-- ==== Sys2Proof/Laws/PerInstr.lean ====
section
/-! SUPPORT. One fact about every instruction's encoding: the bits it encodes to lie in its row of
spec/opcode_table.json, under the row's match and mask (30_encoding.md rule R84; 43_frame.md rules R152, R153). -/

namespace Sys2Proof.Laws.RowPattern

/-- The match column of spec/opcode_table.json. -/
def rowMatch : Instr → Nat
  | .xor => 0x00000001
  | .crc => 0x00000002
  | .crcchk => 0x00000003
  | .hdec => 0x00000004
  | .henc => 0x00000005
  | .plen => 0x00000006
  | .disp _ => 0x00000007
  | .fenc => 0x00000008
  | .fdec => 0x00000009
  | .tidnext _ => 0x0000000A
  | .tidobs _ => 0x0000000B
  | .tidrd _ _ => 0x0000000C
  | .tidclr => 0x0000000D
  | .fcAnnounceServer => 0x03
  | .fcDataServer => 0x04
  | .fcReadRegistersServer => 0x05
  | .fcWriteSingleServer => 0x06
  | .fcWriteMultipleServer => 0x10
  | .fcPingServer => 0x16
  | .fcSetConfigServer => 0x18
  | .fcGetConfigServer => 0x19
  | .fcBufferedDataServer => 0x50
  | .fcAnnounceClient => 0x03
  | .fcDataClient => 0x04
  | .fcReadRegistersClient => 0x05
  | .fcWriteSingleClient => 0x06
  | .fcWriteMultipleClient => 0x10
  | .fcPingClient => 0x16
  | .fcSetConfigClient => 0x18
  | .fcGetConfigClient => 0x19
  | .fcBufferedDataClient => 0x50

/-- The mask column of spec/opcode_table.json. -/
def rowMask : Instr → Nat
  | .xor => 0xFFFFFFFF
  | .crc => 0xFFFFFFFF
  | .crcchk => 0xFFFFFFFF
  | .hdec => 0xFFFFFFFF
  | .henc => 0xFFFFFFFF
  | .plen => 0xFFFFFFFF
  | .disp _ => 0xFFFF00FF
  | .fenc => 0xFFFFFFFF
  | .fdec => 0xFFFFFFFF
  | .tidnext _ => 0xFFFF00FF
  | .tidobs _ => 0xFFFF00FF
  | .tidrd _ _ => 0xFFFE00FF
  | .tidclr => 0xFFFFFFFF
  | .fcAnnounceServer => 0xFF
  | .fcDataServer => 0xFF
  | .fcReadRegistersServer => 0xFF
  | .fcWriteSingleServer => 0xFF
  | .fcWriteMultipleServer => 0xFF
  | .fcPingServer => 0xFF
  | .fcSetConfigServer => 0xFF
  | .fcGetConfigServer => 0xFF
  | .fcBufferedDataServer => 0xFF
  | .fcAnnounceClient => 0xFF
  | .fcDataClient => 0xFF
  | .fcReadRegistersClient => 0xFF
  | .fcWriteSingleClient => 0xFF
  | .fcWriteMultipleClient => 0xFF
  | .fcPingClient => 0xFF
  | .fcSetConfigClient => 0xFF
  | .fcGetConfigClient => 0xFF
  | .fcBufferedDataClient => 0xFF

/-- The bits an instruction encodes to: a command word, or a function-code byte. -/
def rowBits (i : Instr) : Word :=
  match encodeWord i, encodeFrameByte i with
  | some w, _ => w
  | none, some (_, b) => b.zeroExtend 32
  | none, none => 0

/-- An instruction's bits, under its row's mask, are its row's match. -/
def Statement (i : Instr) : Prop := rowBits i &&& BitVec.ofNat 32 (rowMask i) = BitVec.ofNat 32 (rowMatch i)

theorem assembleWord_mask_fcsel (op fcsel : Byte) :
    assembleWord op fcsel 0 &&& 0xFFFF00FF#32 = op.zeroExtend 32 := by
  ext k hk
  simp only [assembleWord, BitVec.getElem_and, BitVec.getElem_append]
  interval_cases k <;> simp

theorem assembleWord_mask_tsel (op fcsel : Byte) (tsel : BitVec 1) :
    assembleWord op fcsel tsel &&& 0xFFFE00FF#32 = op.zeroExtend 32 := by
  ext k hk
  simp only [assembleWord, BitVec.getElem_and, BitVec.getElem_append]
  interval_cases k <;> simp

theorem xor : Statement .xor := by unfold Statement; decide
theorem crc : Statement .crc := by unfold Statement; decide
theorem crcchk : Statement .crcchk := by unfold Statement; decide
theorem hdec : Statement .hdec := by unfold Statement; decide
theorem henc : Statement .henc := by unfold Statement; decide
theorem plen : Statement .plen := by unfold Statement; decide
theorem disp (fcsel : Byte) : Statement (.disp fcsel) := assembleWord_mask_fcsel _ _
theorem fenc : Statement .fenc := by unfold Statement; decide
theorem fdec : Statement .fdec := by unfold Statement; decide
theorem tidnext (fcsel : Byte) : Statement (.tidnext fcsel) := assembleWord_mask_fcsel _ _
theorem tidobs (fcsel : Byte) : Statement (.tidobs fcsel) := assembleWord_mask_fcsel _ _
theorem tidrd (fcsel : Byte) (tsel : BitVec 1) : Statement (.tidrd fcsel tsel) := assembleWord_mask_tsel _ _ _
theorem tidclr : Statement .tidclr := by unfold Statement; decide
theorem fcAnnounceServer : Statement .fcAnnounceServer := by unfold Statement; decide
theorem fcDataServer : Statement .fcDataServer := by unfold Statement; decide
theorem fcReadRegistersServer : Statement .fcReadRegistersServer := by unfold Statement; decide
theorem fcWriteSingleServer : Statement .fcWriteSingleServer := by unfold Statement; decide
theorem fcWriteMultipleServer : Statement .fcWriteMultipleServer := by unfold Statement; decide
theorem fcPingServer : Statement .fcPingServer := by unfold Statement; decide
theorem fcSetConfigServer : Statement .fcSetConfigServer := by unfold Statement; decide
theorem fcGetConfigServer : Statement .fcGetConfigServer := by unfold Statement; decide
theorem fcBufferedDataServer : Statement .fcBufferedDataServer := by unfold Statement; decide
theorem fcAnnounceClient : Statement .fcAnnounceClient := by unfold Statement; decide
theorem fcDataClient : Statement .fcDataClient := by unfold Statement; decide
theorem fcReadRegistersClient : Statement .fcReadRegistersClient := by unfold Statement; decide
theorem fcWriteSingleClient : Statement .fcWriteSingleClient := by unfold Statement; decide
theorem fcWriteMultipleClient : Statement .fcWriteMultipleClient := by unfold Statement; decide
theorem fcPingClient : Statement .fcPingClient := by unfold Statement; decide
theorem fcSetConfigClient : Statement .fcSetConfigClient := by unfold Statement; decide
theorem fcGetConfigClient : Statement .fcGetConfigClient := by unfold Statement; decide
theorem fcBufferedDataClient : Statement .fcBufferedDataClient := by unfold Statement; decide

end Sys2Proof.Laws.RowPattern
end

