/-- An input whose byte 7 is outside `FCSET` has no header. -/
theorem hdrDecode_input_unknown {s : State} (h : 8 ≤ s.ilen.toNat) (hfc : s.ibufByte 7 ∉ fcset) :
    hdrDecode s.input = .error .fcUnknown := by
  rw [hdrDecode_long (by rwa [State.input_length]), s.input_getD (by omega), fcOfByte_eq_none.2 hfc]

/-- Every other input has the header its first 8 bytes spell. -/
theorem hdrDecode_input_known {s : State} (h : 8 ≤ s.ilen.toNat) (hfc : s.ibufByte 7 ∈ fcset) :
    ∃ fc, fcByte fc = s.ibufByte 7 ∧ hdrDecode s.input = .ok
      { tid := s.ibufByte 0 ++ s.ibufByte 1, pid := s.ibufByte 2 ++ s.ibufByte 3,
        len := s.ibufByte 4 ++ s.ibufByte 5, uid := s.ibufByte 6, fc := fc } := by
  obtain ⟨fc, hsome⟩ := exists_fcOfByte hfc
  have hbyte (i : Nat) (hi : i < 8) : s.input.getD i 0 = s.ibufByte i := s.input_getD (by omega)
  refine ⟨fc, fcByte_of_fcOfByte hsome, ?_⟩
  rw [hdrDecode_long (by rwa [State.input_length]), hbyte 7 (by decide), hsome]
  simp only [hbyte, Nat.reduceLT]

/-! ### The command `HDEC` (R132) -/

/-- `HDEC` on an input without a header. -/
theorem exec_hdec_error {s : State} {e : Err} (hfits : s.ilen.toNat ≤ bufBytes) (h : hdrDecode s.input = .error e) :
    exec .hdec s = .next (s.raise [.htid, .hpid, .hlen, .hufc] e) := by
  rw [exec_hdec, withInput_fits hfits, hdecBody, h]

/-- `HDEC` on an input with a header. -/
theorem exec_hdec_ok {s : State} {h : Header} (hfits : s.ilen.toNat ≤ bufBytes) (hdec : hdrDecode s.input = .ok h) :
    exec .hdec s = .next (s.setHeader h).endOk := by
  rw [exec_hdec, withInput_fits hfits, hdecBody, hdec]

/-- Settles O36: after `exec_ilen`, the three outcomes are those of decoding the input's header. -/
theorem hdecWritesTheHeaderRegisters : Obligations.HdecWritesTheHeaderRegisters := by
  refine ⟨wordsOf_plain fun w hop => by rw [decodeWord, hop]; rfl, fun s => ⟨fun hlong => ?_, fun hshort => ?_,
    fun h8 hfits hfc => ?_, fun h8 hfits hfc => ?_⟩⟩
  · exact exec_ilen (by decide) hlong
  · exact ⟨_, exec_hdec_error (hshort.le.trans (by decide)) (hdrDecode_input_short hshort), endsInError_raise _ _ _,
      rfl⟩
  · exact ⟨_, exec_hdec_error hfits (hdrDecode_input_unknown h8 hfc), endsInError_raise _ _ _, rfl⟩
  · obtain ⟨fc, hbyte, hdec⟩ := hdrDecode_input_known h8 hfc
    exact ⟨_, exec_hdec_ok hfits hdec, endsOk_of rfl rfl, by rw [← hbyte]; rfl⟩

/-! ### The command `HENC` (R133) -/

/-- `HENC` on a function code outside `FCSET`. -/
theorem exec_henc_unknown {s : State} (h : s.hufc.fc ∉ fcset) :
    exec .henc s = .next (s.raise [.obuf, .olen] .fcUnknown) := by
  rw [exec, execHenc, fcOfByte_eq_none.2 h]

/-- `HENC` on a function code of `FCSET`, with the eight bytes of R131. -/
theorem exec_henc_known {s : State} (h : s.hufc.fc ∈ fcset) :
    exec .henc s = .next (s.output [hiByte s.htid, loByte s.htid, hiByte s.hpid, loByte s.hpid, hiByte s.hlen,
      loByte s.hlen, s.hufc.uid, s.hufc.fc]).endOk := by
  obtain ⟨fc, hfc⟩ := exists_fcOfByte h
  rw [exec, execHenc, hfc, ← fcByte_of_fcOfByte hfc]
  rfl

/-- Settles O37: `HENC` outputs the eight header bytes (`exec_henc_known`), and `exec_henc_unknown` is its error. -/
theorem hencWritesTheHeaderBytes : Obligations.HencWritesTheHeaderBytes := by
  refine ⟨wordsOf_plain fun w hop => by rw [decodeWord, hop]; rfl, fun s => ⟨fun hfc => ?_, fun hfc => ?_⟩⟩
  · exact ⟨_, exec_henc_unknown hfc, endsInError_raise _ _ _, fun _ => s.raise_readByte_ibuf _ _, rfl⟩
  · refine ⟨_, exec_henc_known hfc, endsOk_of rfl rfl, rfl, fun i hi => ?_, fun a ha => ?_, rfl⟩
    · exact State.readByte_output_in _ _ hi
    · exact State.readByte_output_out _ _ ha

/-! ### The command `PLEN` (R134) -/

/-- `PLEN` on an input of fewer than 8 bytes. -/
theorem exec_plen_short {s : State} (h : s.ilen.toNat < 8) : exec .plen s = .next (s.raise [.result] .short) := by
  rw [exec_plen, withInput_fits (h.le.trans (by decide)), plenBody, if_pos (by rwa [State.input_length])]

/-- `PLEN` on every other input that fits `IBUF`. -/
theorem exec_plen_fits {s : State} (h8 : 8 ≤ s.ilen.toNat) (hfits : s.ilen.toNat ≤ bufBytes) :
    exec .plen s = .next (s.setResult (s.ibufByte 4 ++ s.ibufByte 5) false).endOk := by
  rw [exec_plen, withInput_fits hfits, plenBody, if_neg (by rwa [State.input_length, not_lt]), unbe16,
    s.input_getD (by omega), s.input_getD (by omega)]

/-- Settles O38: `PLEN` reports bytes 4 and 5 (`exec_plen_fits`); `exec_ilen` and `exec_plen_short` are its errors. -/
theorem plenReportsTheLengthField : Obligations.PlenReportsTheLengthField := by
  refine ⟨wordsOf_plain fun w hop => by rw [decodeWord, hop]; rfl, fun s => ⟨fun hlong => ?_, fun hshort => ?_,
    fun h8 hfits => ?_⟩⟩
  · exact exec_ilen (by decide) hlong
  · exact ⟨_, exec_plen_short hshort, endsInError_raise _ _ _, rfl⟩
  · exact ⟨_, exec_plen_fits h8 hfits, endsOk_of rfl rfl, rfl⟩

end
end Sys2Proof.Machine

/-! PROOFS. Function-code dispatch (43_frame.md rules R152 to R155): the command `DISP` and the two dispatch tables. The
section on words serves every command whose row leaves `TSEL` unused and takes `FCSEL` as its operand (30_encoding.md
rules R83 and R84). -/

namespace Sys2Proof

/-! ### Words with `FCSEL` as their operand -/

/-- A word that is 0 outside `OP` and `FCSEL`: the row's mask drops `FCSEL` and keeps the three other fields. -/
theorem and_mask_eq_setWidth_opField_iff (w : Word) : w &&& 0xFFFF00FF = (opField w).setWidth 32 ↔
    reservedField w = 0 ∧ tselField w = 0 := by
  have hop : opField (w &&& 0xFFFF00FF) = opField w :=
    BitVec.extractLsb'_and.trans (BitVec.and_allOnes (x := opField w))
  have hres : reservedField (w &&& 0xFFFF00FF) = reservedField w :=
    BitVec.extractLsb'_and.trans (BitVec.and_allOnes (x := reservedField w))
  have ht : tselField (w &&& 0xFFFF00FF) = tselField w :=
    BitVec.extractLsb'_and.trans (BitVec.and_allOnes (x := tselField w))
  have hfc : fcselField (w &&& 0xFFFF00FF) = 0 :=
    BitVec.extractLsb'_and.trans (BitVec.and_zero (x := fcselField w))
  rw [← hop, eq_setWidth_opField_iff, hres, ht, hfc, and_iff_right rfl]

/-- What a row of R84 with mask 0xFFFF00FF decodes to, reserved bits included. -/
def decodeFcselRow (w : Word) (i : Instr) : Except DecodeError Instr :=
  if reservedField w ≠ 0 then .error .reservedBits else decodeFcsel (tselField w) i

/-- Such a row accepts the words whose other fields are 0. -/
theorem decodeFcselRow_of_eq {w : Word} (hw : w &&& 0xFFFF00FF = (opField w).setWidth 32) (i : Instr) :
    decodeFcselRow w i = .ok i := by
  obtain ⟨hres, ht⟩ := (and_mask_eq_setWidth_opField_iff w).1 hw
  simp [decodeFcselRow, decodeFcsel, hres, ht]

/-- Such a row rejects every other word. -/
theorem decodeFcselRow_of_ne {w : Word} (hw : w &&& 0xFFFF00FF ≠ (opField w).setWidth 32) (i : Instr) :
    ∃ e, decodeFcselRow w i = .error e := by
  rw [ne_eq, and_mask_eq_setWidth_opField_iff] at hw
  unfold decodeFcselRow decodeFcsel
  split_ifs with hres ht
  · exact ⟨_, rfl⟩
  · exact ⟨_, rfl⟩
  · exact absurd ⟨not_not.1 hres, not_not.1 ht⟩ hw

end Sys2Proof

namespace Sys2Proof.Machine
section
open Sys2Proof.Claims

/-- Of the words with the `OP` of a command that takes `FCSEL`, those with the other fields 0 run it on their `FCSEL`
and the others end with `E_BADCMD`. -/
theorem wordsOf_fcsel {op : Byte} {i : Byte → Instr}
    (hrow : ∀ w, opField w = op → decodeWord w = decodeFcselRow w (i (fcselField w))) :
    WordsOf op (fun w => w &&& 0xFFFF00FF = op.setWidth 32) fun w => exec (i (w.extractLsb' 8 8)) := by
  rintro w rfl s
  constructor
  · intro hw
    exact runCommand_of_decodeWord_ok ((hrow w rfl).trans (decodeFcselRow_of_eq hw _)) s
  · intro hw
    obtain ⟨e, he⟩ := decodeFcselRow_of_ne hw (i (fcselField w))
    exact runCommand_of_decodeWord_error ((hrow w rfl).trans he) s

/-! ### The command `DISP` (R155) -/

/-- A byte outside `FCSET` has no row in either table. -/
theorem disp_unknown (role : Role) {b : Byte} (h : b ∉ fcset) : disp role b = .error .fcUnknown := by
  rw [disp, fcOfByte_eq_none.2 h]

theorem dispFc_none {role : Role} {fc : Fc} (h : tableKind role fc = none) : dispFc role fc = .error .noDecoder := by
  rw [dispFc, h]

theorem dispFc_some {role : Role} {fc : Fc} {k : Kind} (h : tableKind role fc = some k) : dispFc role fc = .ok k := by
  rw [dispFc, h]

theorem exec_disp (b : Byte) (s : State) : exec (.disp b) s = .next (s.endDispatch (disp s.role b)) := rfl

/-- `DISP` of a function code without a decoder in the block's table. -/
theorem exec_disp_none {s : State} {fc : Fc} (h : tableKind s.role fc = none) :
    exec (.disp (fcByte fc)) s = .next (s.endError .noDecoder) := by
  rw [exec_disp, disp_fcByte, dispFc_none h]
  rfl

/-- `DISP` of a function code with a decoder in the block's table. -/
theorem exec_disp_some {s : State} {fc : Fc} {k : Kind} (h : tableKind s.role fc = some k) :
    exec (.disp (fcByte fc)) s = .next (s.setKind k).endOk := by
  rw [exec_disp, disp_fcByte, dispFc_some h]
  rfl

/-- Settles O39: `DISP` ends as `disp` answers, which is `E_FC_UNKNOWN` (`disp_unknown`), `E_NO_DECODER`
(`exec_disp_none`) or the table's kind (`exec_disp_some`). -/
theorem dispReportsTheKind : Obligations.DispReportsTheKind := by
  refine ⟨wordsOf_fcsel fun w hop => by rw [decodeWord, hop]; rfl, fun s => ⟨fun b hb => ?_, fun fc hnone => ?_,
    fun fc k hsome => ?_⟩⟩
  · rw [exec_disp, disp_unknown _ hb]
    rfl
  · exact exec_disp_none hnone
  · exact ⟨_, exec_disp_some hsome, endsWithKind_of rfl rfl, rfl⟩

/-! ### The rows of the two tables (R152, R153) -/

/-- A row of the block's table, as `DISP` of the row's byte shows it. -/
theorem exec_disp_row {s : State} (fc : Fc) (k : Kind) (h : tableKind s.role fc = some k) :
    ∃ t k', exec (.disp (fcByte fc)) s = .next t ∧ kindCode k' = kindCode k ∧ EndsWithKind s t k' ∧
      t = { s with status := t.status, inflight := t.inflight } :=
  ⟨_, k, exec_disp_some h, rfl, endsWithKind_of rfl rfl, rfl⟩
::::
Directions for this task: Look through the entries and return every line where "three" appears.

Problem solution:
/-- Settles O36: after `exec_ilen`, the three outcomes are those of decoding the input's header. -/
/-- A word that is 0 outside `OP` and `FCSEL`: the row's mask drops `FCSEL` and keeps the three other fields. -/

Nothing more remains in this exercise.